Он ошибся, но я выискиваю утешения. Иронические утешения. Катрин продолжает следовать своему призванию червонной дамы без брачных уз. «Великая любовь» по образцу Санд — Сандо, Санд — Шопен, Санд — Мюссе! Какой прогресс в жанре романов на тему о свободной любви!
Люк не любит, когда я умолкаю, и пытается направить мои мысли по другому руслу:
— Клода нет дома?
Нашел тоже о чем спросить! Сейчас Клод является предметом моих самых больших тревог. Катрин всегда поднимется на ноги. А вот он…
— Клод в Труссо. Кралль хотел прибегнуть к хирургическому вмешательству. Я не соглашалась. Но все говорили мне, что я не вправе лишить ребенка возможности попытать счастья. Ведь я же ему не мать.
Я с сожалением повторяю: «Я ему не мать». Передо мной на столе тюльпан распустился в горшочке, который Матильда с ее убийственным вкусом обернула серебряной бумагой. Она, эта серебряная бумага, осталась от плитки шоколада, от которой Клод каждый вечер отламывал по квадратику. Но мой взгляд скользит к окну, на улицу, и останавливается на верхней части оконных рам семейства Рюма. И я думаю: «Сейчас их обоих делают еще хуже, чем они были».
22
Чем дальше, тем безрадостней. Третий провал. Операция не удалась, точнее — операции, так как доктор Кралль трижды предпринимал попытку «исправить» бедные ноги Клода хирургическим путем. Этот мясник утверждал, что надо было оперировать мальчика раньше. Во всяком случае, малыш уже почти два месяца лежал в больнице, а никакого улучшения не было. Не находя выхода, а возможно и для того, чтобы сбыть его с рук, Кралль перевел Клода в другую клинику, где применялись новые методы лечения. Но и к ним я относилась скептически. Чего недоставало малышу, так это воли в самом простом ее проявлении — воли к выздоровлению. Он совершенно не завидовал другим детям, весело злоупотреблявшим своими ногами; ему вовсе не хотелось ходить.

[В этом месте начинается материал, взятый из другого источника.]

/-- The direction of a lane of a host-port module (R145). -/
inductive Dir where
  | tx | rx
  deriving DecidableEq, Repr

/-- A module's answer to an ECS_CTL transaction (R168): what the line gave in the response phase, with its CRC byte. -/
structure EcsResponse where
  status : Byte
  rdata  : BitVec 16
  crc    : Byte
  deriving DecidableEq, Repr

/-- What the bring-up of one comb module meets (R167): the module's answers to Isax's transactions in order, where the time of a step runs out when they end, and the power at the input monitor once it lases. -/
structure ModuleUp where
  answers : List EcsResponse := []
  power   : Nat := 0
  deriving DecidableEq, Repr

/-- A peak of a ring sweep (R177): its centroid code, and whether its pilot amplitude exceeds eight times the noise. -/
structure Peak where
  code  : Nat
  pilot : Bool
  deriving DecidableEq, Repr

/-- A marker block's 16 bits as a line gives them at T3, and when they come, in UI (R204). -/
structure LaneMarker where
  line : Fin 36
  bits : BitVec 16
  ui   : Nat
  deriving DecidableEq, Repr

/-- A detector that can storm (R193). -/
inductive Detector where
  | line (n : OpId) (rx : Bool) (k : Fin 36)
  | comb (i : CombId)
  deriving DecidableEq, Repr

/-- The payload of TRAIN_ID (Table LINK-6). -/
structure TrainId where
  node   : Nat
  domain : Nat
  role   : Nat
  port   : Nat
  nrz    : Bool
  far    : Bool
  caps   : Nat
  deriving DecidableEq, Repr

/-- A frame of an optical link (R197, Table LINK-3), with the CRC it bears on the line; `cut` says that the rest of the frame never came (R200). -/
structure Frame where
  ftype   : Nat
  tc      : Nat
  rl      : Nat
  hop     : Nat
  dst     : Nat
  src     : Nat
  dsid    : Nat
  seq     : Nat
  rpl     : Bool
  ackV    : Bool
  ackSid  : Nat
  ackSeq  : Nat
  payload : List Byte
  crc     : Word := 0
  cut     : Bool := false
  deriving DecidableEq, Repr

/-- An open request of the personality (R222); `sid` none is ANY. -/
structure OpenReq where
  recv     : Bool
  sid      : Option Nat
  peerNode : Nat
  peerSid  : Nat
  tc       : Nat
  sel      : Bool
  brynn    : Bool
  deriving DecidableEq, Repr

/-- An acknowledgement as it arrives (Table LINK-4): record valid, range count, SID, cumulative point and ranges (start offset and length). -/
structure AckRecord where
  v      : Bool
  nr     : Nat
  sid    : Nat
  cum    : Nat
  ranges : List (Nat × Nat)
  deriving DecidableEq, Repr

/-- Whose replay timer expires (R232, R239): a stream, or the outgoing channel to a node. -/
inductive ReplayKey where
  | stream (sid : Nat)
  | channel (node : Nat)
  deriving DecidableEq, Repr

/-- The operation of a remote transaction (Table STRM-3). -/
inductive TxnOp where
  | read | write | atomic
  deriving DecidableEq, Repr

/-- A remote transaction a host issues (R157, R241): the target node, the operation and sub-operation, the 48-bit address, the blocks a READ wants, and the data (WRITE data or ATOMIC operands). -/
structure Txn where
  node   : Nat
  op     : TxnOp
  opx    : Nat
  addr   : Nat
  blocks : Nat
  data   : List Byte
  deriving DecidableEq, Repr

/-- The completion the target's personality returns (R241): the requesting node and tag, the operation, the status and the data. -/
structure TargetCpl where
  node   : Nat
  tag    : Nat
  op     : TxnOp
  status : Nat
  data   : List Byte
  deriving DecidableEq, Repr

/-- Which binding register of the selected queue is written (R267). -/
inductive Binding where
  | dsid | feed0 | feed1
  deriving DecidableEq, Repr

/-- Why a tile fails (R289), as the ERR bit of its TT page. -/
inductive TileFault where
  | calFail | adcFault | htrFault
  deriving DecidableEq, Repr

/-- A HELLO record (Table TWIN-1). -/
structure Hello where
  node      : Nat
  domain    : Nat
  nodeValid : Bool
  strap     : Bool
  traffic   : Bool
  enabled   : Bool
  deriving DecidableEq, Repr

/-- A CTX record: the whole context of a SID (R323). -/
structure CtxRec where
  sid      : Nat
  state    : Nat
  recv     : Bool
  sel      : Bool
  tc       : Nat
  gen      : Nat
  cause    : Bool
  peerNode : Nat
  peerSid  : Nat
  seq      : Nat
  deriving DecidableEq, Repr

/-- A ROUTE record: an entry of a bank, or a bank swap (R322). -/
inductive RouteRec where
  | entry (bank : Bool) (idx : Nat) (data : Word)
  | swap (active : Bool)
  deriving DecidableEq, Repr

/-- How a fatal dump ends (R371). -/
inductive DumpResult where
  | whole | windowClosed | cellErr | aborted | truncated
  deriving DecidableEq, Repr
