-- ==== Sys2Proof/Machine/Cards.lean ====
section
/-! DEFINITION. The register cards of the spec as data: one `Fld` for each field of each card (page, offset, low bit, width, reset value), and the table of the cards of every page with the access type of each field. A register that a select register banks (HEAT_SEL, TEG_Q_SEL, OP_CRA_SEL) has one copy for each index, its `bank`. Reserved bits have no field: they read 0 (R92). Reset values the cards give as `sampled`, `live`, `fuse`, `map` or `record` are 0 here: the operations that read those fields take them from the straps, pins, fuses and Cellar. -/

namespace Sys2Proof.Machine

/-- The access types (R92). -/
inductive Acc where
  | rw | ro | w1c | w1s | wo | rc | rwl
  deriving DecidableEq, Repr

/-- A register field: where it sits and what it holds after reset. -/
structure Fld where
  page  : Nat
  off   : Nat
  lsb   : Nat
  width : Nat
  dflt  : Nat
  bank  : Nat := 0
  deriving DecidableEq, Repr

/-- The key of a field in the register store. -/
def Fld.key (f : Fld) : Nat := ((f.bank * 256 + f.page) * 4096 + f.off) * 32 + f.lsb

/-- A field of a card with its access type. -/
structure CardField where
  acc : Acc
  fld : Fld
  deriving DecidableEq, Repr

/-- A card: the offset of a register, and its fields. -/
structure Card where
  off    : Nat
  fields : List CardField
  deriving DecidableEq, Repr

/-! The common header of every page (R90). -/

/-- CTL.LOCK of a page. -/
def Reg.LOCK (p : Nat) : Fld := ⟨p, 0x8, 0, 1, 0, 0⟩
/-- CTL.IRQ_EN of a page. -/
def Reg.IRQ_EN (p : Nat) : Fld := ⟨p, 0x8, 1, 1, 0, 0⟩
/-- ERR of a page. -/
def Reg.ERR (p : Nat) : Fld := ⟨p, 0x10, 0, 32, 0, 0⟩
/-- ERR_MSK of a page. -/
def Reg.ERR_MSK (p : Nat) : Fld := ⟨p, 0x14, 0, 32, 0, 0⟩
/-- EVT of a page. -/
def Reg.EVT (p : Nat) : Fld := ⟨p, 0x18, 0, 32, 0, 0⟩
/-- EVT_EN of a page. -/
def Reg.EVT_EN (p : Nat) : Fld := ⟨p, 0x1C, 0, 32, 0, 0⟩
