-- ==== Sys2Proof/Machine/Qos.lean ====
section
/-! DEFINITION. Regulation (R248 to R262): class assignment, rounds and tokens, effective priorities, what a pick draws, misses and their record. The pick and what a grant lets through are in Grant.lean. -/

namespace Sys2Proof.Machine

/-! Classes. -/

/-- The class a master's transfer takes (R251): FORCE, then the class given by its context, window or queue, then TC_DEF; TC0 without TC0_EN becomes TC1. (DEDUCED: assumption 26) -/
def State.classOf (s : State) (m : Nat) (given : Option Nat) : Nat :=
  let c := if s.bit (Reg.QOS_MST_FORCE m) then s.get (Reg.QOS_MST_TC_DEF m) else given.getD (s.get (Reg.QOS_MST_TC_DEF m))
  if c = 0 ∧ !s.bit (Reg.QOS_MST_TC0_EN m) then 1 else c

/-- A transfer's class, with a demotion counted (R251). (DEDUCED: assumption 26) -/
def State.classify (s : State) (m : Nat) (given : Option Nat) : Nat × State :=
  let c := if s.bit (Reg.QOS_MST_FORCE m) then s.get (Reg.QOS_MST_TC_DEF m) else given.getD (s.get (Reg.QOS_MST_TC_DEF m))
  (s.classOf m given, s.cond (c == 0 && !s.bit (Reg.QOS_MST_TC0_EN m)) (·.bump Reg.QOS_CNT_DEMOTE))

/-! Rounds. -/

/-- A requester's share: SHARE of a master; RELAY_SHARE for RLY at a transmitter (R252). -/
def State.shareOf (s : State) (pt k : Nat) : Nat :=
  if k < 28 then s.get (Reg.QOS_MST_SHARE k) else if pt = 0 then 0 else s.get Reg.QOS_CFG_RELAY_SHARE

/-- Tokens dealt to a list of demands, in order, from what is there. -/
def dealOut : Nat → List Nat → List Nat
  | _, [] => []
  | n, d :: ds => min n d :: dealOut (n - min n d) ds

/-- The start of a round (R252): every token that no waiting request holds is dealt. (DEDUCED: assumption 25) -/
def State.deal (s : State) (pt : Nat) : State :=
  let shares := (List.range 29).map (s.shareOf pt)
  s.onPoint pt fun p =>
    let free := 1024 - p.drawn
    let rsv := min free (s.get Reg.QOS_CFG_TC0_RSV)
    let b := dealOut (free - rsv) shares
    { p with dealt := true, rsv := rsv, buckets := b, pool := free - rsv - b.sum, spent := 0, share := shares,
             recvd := List.replicate 29 0, whole := (List.range 29).map p.waits }

/-- The cause that held a request longest (R259): ARB, CREDIT, PANTRY, THERMAL. -/
def QReq.cause (q : QReq) : Nat :=
  ((List.range 4).foldl (fun b i => if q.holds.getD b 0 < q.holds.getD i 0 then i else b) 0)

/-- A missed guarantee is counted, flagged and, where none is held, captured (R260): kind 1 share, 2 target. -/
def State.miss (s : State) (kind pt m tc cause value : Nat) : State :=
  let t := (s.bump (if kind = 1 then Reg.QOS_MISS_CNT_SHARE else Reg.QOS_MISS_CNT_TARGET)).put Reg.QOS_MISS_MST_MST
    (setBitOf (s.get Reg.QOS_MISS_MST_MST) m)
  let t := if s.bit Reg.QOS_MISS0_VALID then t else
    t |>.put Reg.QOS_MISS0_KIND kind |>.put Reg.QOS_MISS0_MASTER m |>.put Reg.QOS_MISS0_TC tc |>.put Reg.QOS_MISS0_POINT pt
      |>.put Reg.QOS_MISS0_CAUSE cause |>.put Reg.QOS_MISS0_VALID 1 |>.put Reg.QOS_MISS1_VALUE value
      |>.put Reg.QOS_MISS2_FTIME (s.ftime % 2 ^ 32)
  t.raiseEvt 8 (kind - 1)

/-- The share misses of a round that ends (R259). -/
def State.judgeShares (s : State) (pt : Nat) : State :=
  let p := s.point pt
  s.forAll ((List.range 29).filter fun k => p.whole.getD k false && decide (p.recvd.getD k 0 < p.share.getD k 0)) fun k t =>
    match p.waiting.find? fun q => q.master == k with
    | some q => t.miss 1 pt k q.tc q.cause (p.recvd.getD k 0)
    | none => t

/-- A round ends once every token but the reserve is granted, or nothing waits; the next begins at once or with the next request (R252). -/
def State.roundEnd (s : State) (pt : Nat) : State :=
  let p := s.point pt
  if !p.dealt then s
  else if p.waiting.isEmpty then s.onPoint pt fun p => { p with dealt := false }
  else if p.pool + p.buckets.sum = 0 then (s.judgeShares pt).deal pt
  else s

/-- A request is presented at a point; an idle point begins a round with it (R252). -/
def State.present (s : State) (pt m tc cost : Nat) (item : QItem) (ing : Nat := 0) : State :=
  let t := s.onPoint pt fun p => { p with waiting := p.waiting ++ [{ master := m, tc := tc, cost := cost, born := s.now, ing := ing, item := item }] }
  if (s.point pt).dealt && !(s.point pt).waiting.isEmpty then t else t.deal pt

/-- Traffic of a master that enters CORE at the intake, with the ingress blocks it frees (R248, R251, R314, R321): none while the gates are closed or traffic is frozen, when nothing is regulated. (DESIGN CHOICE: assumption 25) -/
def State.charge (s : State) (m : Nat) (given : Option Nat) (blocks : Nat) (ing : Nat := 0) : State :=
  if blocks = 0 ∨ s.gates = false ∨ s.frozen = true then s
  else
    let (c, t) := s.classify m given
    t.present 0 m c blocks .core ing

/-! Priority and eligibility. -/

/-- URG[k] is taken as active (R256). -/
def State.urgent (s : State) (k : Nat) : Bool :=
  decide (k < 24) && (s.hpAt k).urg && s.urgIn k && !s.frozen

/-- The class ramp of a request (R255); targets are in units of 4 ns. -/
def State.ramp (s : State) (q : QReq) : Nat :=
  let tgt := s.get (Reg.QOS_TGT_TARGET q.tc)
  if tgt = 0 then 0 else min 15 (16 * (s.now - q.born) / (4 * tgt))

/-- The effective priority of a request (R255). -/
def State.prio (s : State) (q : QReq) : Nat :=
  let static := if q.master = 28 then s.get Reg.QOS_CFG_RELAY_PRIO else s.get (Reg.QOS_MST_PRIO q.master)
  let urg := if s.urgent q.master && s.bit (Reg.QOS_MST_URG_EN q.master) then s.get (Reg.QOS_MST_URG_PRIO q.master) else 0
  max (max static urg) (s.ramp q)

/-- The head whose key is least, the earlier one among equals. -/
def leastBy {α : Type} (key : α → Nat) : List α → Option α
  | [] => none
  | a :: l => match leastBy key l with
    | none => some a
    | some b => if key a ≤ key b then some a else some b

/-- How far a requester stands behind the one served last, for round-robin (R257). -/
def rrRank (last k : Nat) : Nat := (k + 28 - last) % 29

/-- Where a pick draws its tokens (R257). -/
inductive Draw where
  | tc0 | owed | shared
  deriving DecidableEq, Repr

/-- Takes up to `n` tokens from a list of buckets, in order, where a test allows it. -/
def takeFrom (ok : Nat → Bool) : Nat → Nat → List Nat → List Nat
  | _, _, [] => []
  | i, n, b :: bs => if ok i then (b - n) :: takeFrom ok (i + 1) (n - b) bs else b :: takeFrom ok (i + 1) n bs

/-- The tokens a pick draws, and the point with them drawn (R254, R257). -/
def QosPoint.draw (p : QosPoint) (q : QReq) (d : Draw) : Nat × QosPoint :=
  let need := q.cost - q.got
  match d with
  | .tc0 =>
    let a := min need p.rsv
    let b := min (need - a) p.pool
    (a + b, { p with rsv := p.rsv - a, pool := p.pool - b })
  | .owed =>
    let a := min need (p.buckets.getD q.master 0)
    (a, { p with buckets := setAt p.buckets q.master (p.buckets.getD q.master 0 - a) })
  | .shared =>
    let a := min need p.pool
    let b := min (need - a) p.lendable
    (a + b, { p with pool := p.pool - a, buckets := takeFrom (fun k => !p.waits k) 0 b p.buckets })

/-- The first request equal to `q`, changed or taken out. -/
def changeFirst (q : QReq) (f : QReq → Option QReq) : List QReq → List QReq
  | [] => []
  | a :: l => if a = q then (match f a with | some b => b :: l | none => l) else a :: changeFirst q f l

/-- TC0 requests that find no token wait for a new round, which is counted once for each (R264). -/
def State.tc0Over (s : State) (pt : Nat) : State :=
  let p := s.point pt
  let late := fun (q : QReq) => q.tc == 0 && !q.overdue && p.rsv + p.pool == 0
  match (p.waiting.filter late).length with
  | 0 => s
  | n => ((s.bump Reg.QOS_CNT_TC0_OVER n).raiseEvt 8 2).onPoint pt fun p =>
      { p with waiting := p.waiting.map fun q => if late q then { q with overdue := true } else q }

/-- TARGET_MISS (R259, R260): the age of a head request of a class with a target has reached it, in units of 4 ns; each request is judged once. -/
def execTargetMiss (pt : PointId) (master tc : Nat) (s : State) : Result :=
  let tgt := s.get (Reg.QOS_TGT_TARGET tc)
  match (s.point pt).heads.find? fun q => q.master == master && q.tc == tc with
  | some q =>
    if tgt = 0 ∨ q.judged = true ∨ 8 ≤ tc ∨ s.now - q.born < 4 * tgt then .next s
    else .next ((s.onPoint pt fun p => { p with waiting := changeFirst q (fun q => some { q with judged := true }) p.waiting }).miss 2 pt master tc q.cause tgt)
  | none => .next s

/-- TOKEN_STATE_UE (R262): the tokens held by granted blocks are recounted and the remainder is dealt as at the start of a round. -/
def execTokenStateUe (pt : PointId) (s : State) : Result :=
  let t := (s.deal pt).put Reg.QOS_TOK2_RECON (s.point pt).drawn |>.put Reg.QOS_TOK2_POINT pt |>.put Reg.QOS_TOK2_RECON_V 1
  .next ((t.raiseEvt 8 3).raiseErr 8 8 { master := 31, acc := 3, addr := pt })

end Sys2Proof.Machine
end

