/-- A warm start sets each heater from the map (R185). -/
def State.mapApply (s : State) (c : CalCopy) : State :=
  let t := s.forAll (List.range 16) fun n u =>
    (((u.put (Reg.LAM_STAT_TX_ROT n) (c.rots.getD n (0, 0, false)).1).put (Reg.LAM_STAT_RX_ROT n) (c.rots.getD n (0, 0, false)).2.1).put
      (Reg.LAM_STAT_WARM n) 1).cond ((u.opAt n).remapTx != List.range 32 || (u.opAt n).remapRx != List.range 32) fun v =>
        v.onOp n fun o => { o with remapTx := List.range 32, remapRx := List.range 32 }
  { t with rings := [] }.forAll c.rings fun e u =>
    let b := e.1 / 36
    let (d, u) := u.quot ((c.tj.getD b 0 - (u.sensor (32 + b)).tj) * e.2.coeff) 8
    let code := (min 65535 (max 0 ((e.2.code : Int) + d))).toNat
    { u with rings := tset {} u.rings e.1 { ({} : Ring) with code := code, slot := e.2.slot, bad := e.2.bad, absent := e.2.absent, pitch := e.2.pitch, coeff := e.2.coeff } }

/-- Ring loops off, heaters to park, searches over (Table PWR-5 S12). -/
def State.ringsOff (s : State) : State :=
  ({ s with rings := tmap {} (fun _ r => { r with lock := false, code := 0, frozen := false, low := false, los := false }) s.rings }.onMgmt fun m =>
    { m with sweep := [], searchPorts := 0 }).forAll (List.range 16) fun n u => u.put (Reg.LAM_STAT_SEARCHING n) 0

/-- Every comb parked, every ECS_EN low (Table PWR-5 S11). -/
def State.combsOff (s : State) : State :=
  (s.forAll (List.range 5) fun m t => t.combDark m).put Reg.COMB_STAT_SW_ACTIVE 0

/-! The target. -/

/-- What blocks on requests (R79). -/
def State.onBlocked (s : State) : Bool :=
  s.bit Reg.KEEP_REC_RAIL_LOST || s.bit Reg.KEEP_REC_REFCLK_LOST || s.bit Reg.KEEP_REC_MGMT_PLL_LOST || s.keep.thermLatch

/-- How high the sequencer may climb (R63, R77, R368). -/
def State.climbTarget (s : State) : Nat :=
  if s.keep.inTrap || s.bit Reg.PWR_REC_STRAP_CONFLICT then min 1 (s.get Reg.PWR_TGT_STATE) else s.get Reg.PWR_TGT_STATE

/-- The last step of the climb to a state (Table PWR-4). -/
def lastStep : Nat → Nat
  | 0 => 0 | 1 => 5 | 2 => 9 | 3 => 13 | _ => 14

/-- Begins an undo down to a state from the step in progress or completed last (R77, R80, R82). Its time runs from the request that causes it: the off request or the write of the target (R75). -/
def State.startUndo (s : State) (target : Nat) (sample again : Bool) : State :=
  (((s.onKeep fun k => { k with undo := some ⟨target, sample, again⟩, trapStop := false, seqStart := if s.bit Reg.PWR_STAT_OFF_PEND then k.offStart else k.tgtStart }).put Reg.PWR_STAT_BUSY 1).put
    Reg.PWR_STAT_DIR 1).put Reg.PWR_STAT_WAIT_NODE_ID 0 |>.put Reg.PWR_STAT_STEP
      (if s.bit Reg.PWR_STAT_WAIT_NODE_ID || !s.bit Reg.PWR_STAT_BUSY then lastStep s.power else s.get Reg.PWR_STAT_STEP)

/-- PWR_TIME takes the duration of the transition that ends, and the next one begins (R75). -/
def State.seqTime (s : State) : State :=
  (s.put Reg.PWR_TIME_US (min ((s.now - s.keep.seqStart) / 1000) (2 ^ 24 - 1))).onKeep fun k => { k with seqStart := s.now }

/-- Every tile measures on entry to LIT, and the transit engine is not ready until they finish (R287): a rotation that an earlier stay in LIT left unfinished begins anew, and so does the slot of a CAL_NOW. (DESIGN CHOICE: assumption 45) -/
def State.teStart (s : State) : State :=
  ((s.onTe fun t => { t with
    start := true, phase := .none, spare := none, outg := none, failWait := none, calNow := t.calCmd,
    tiles := tmap {} (fun _ x => { x with drain := false }) t.tiles }).put Reg.TEG_STAT_READY 0).put Reg.TEG_STAT_HANDOVER 0

/-- A step starts (Table PWR-4). -/
def State.enterStep (s : State) (k : Nat) : State :=
  let t := ((s.put Reg.PWR_STAT_BUSY 1).put Reg.PWR_STAT_DIR 0).put Reg.PWR_STAT_STEP k |>.put Reg.PWR_STAT_WAIT_NODE_ID 0
  if k = 12 then
    let t := t.onMgmt fun m => { m with lone := [] }
    match (if t.bit Reg.PWR_CTL_WARM_OK then t.nv.map else none) with
    | some c => t.mapApply c
    | none => t.forAll [0, 1, 2, 3] fun q u => u.startSearch q (quadPorts q) 3
  else if k = 13 then t.forAll (List.range 16) fun n u => u.cond (u.outState n != 0) (·.portRetrain n)
  else t

/-- The climb from DARK: S11, or the wait for a node ID (R78). The wait counts into PWR_TIME: the start of the transition is not taken again at its end. (DESIGN CHOICE: assumption 35) -/
def State.fromDark (s : State) : State :=
  if s.bit Reg.ROUTE_NODE_VALID then s.enterStep 11
  else ((s.put Reg.PWR_STAT_BUSY 1).put Reg.PWR_STAT_DIR 0).put Reg.PWR_STAT_STEP 0 |>.put Reg.PWR_STAT_WAIT_NODE_ID 1

/-- The step that follows a completed one. -/
def State.nextStep (s : State) (k : Nat) : State := if k = 9 then s.fromDark else s.enterStep (k + 1)

/-- A climb begins; `src` is what KEEP_WAKE shows for a power-up that a request starts (R76, R77, R80). -/
def State.climb (s : State) (src : Option Nat) : State :=
  if s.climbTarget ≤ s.power then s
  else
    let t := s.onKeep fun k => { k with seqStart := s.now, trapStop := false }
    let t := match src with | some c => t.put Reg.KEEP_WAKE_SRC c | none => t
    let t := t.cond (t.power == 0) (·.put Reg.PWR_REC_STRAP_CONFLICT 0)
    t.nextStep (lastStep t.power)

/-- The keeper takes requests: VAUX is good, no reset is held or waits, and nothing blocks (R79, R87). -/
def State.takesOn (s : State) : Bool := s.keep.vauxGood && !s.keep.inReset && s.keep.hold.isNone && !s.onBlocked

/-- An on request (R76, R83). -/
def State.onRequest (s : State) (src : Nat) : State := if s.takesOn && !s.bit Reg.PWR_STAT_BUSY then s.climb (some src) else s

/-- The end of a power-down: the filtered PWR_EN is sampled as a level (R84). -/
def State.sampleEn (s : State) : State :=
  if s.takesOn && !s.bit Reg.PWR_STAT_STAY && s.keep.pwrEnTaken then (s.bump Reg.PWR_STAT_BOUNCE).climb (some 4) else s

/-- A step has ended: what is latched is taken, the target is read, and the climb goes on, stops or is undone (R77, R82, R368). (DESIGN CHOICE: assumption 35) -/
def State.boundary (s : State) (k : Nat) : State :=
  let settle := fun (lvl : Nat) (again : Bool) => if k ≤ lastStep lvl then s.seqIdle.onKeep (fun u => { u with trapStop := false }) else s.startUndo lvl false again
  if s.bit Reg.PWR_STAT_OFF_PEND then s.startUndo 0 true false
  else if s.keep.trapStop then settle s.power false
  else if s.climbTarget ≤ s.power then settle s.climbTarget true
  else s.nextStep k

/-- A state of Table PWR-1 is reached. -/
def State.reachState (s : State) (p : Nat) : State := (s.put Reg.PWR_STAT_STATE p).seqTime

/-- A step fails (R80): it is recorded, and undone with every completed step down to the state named. While an off request is latched the failure is recorded as well, and the undo goes to KEEP, where PWR_EN is sampled (R82, R84). (DESIGN CHOICE: assumption 35) -/
def State.stepFail (s : State) (k cause : Nat) : State :=
  let t := ((s.put Reg.PWR_REC_STEP_FAIL 1).put Reg.PWR_REC_FAIL_STEP k).put Reg.PWR_REC_CAUSE cause
  if t.bit Reg.PWR_STAT_OFF_PEND then t.startUndo 0 true false else t.startUndo (if k ≤ 5 then 0 else 1) false false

А мне — мне хотелось адски! Но мое положение было не лучше. Я постепенно становилась полной развалиной. За сорок восемь дней (потому что я их считала, эти дни: и как только мог ребенок, занимавший так мало места, оставить после себя такую большую пустоту?)… да сорок восемь дней я смогла навестить Клода всего один раз — и с такими трудностями, что отказывалась взвалить их на Матильду вторично. После некоторого затишья у меня началось новое обострение той болезни, название которой врачи не решались (или не могли) произнести и которая давала им такой прекрасный повод вести у моего изголовья ученые споры.
— Она развивается быстрее, чем… — говорил Ренего, задумчиво обхватив бородку всей пятерней сразу.
— Тем самым ваша гипотеза… — отвечал Кралль такими же незаконченными предложениями, понятными к только для посвященных.
Я очень хорошо знала, что этот спор особого значения не имел: так двое судей, согласных по существу дела, расходятся в формулировке приговора. Уколы, лекарства, облучение — все бесполезно! Вслед за плечом у меня начал распухать локоть, а панариций, съедавший средний палец, распространился уже на другие. Правая рука, пораженная в трех местах и вдобавок совсем утратившая подвижность, теперь совершенно отказалась мне служить. Я пользовалась только левой рукой, тоже затронутой болезнью и тонкой, как у маленькой девочки. В довершение ко всему время от времени меня мучили приступы сердцебиения.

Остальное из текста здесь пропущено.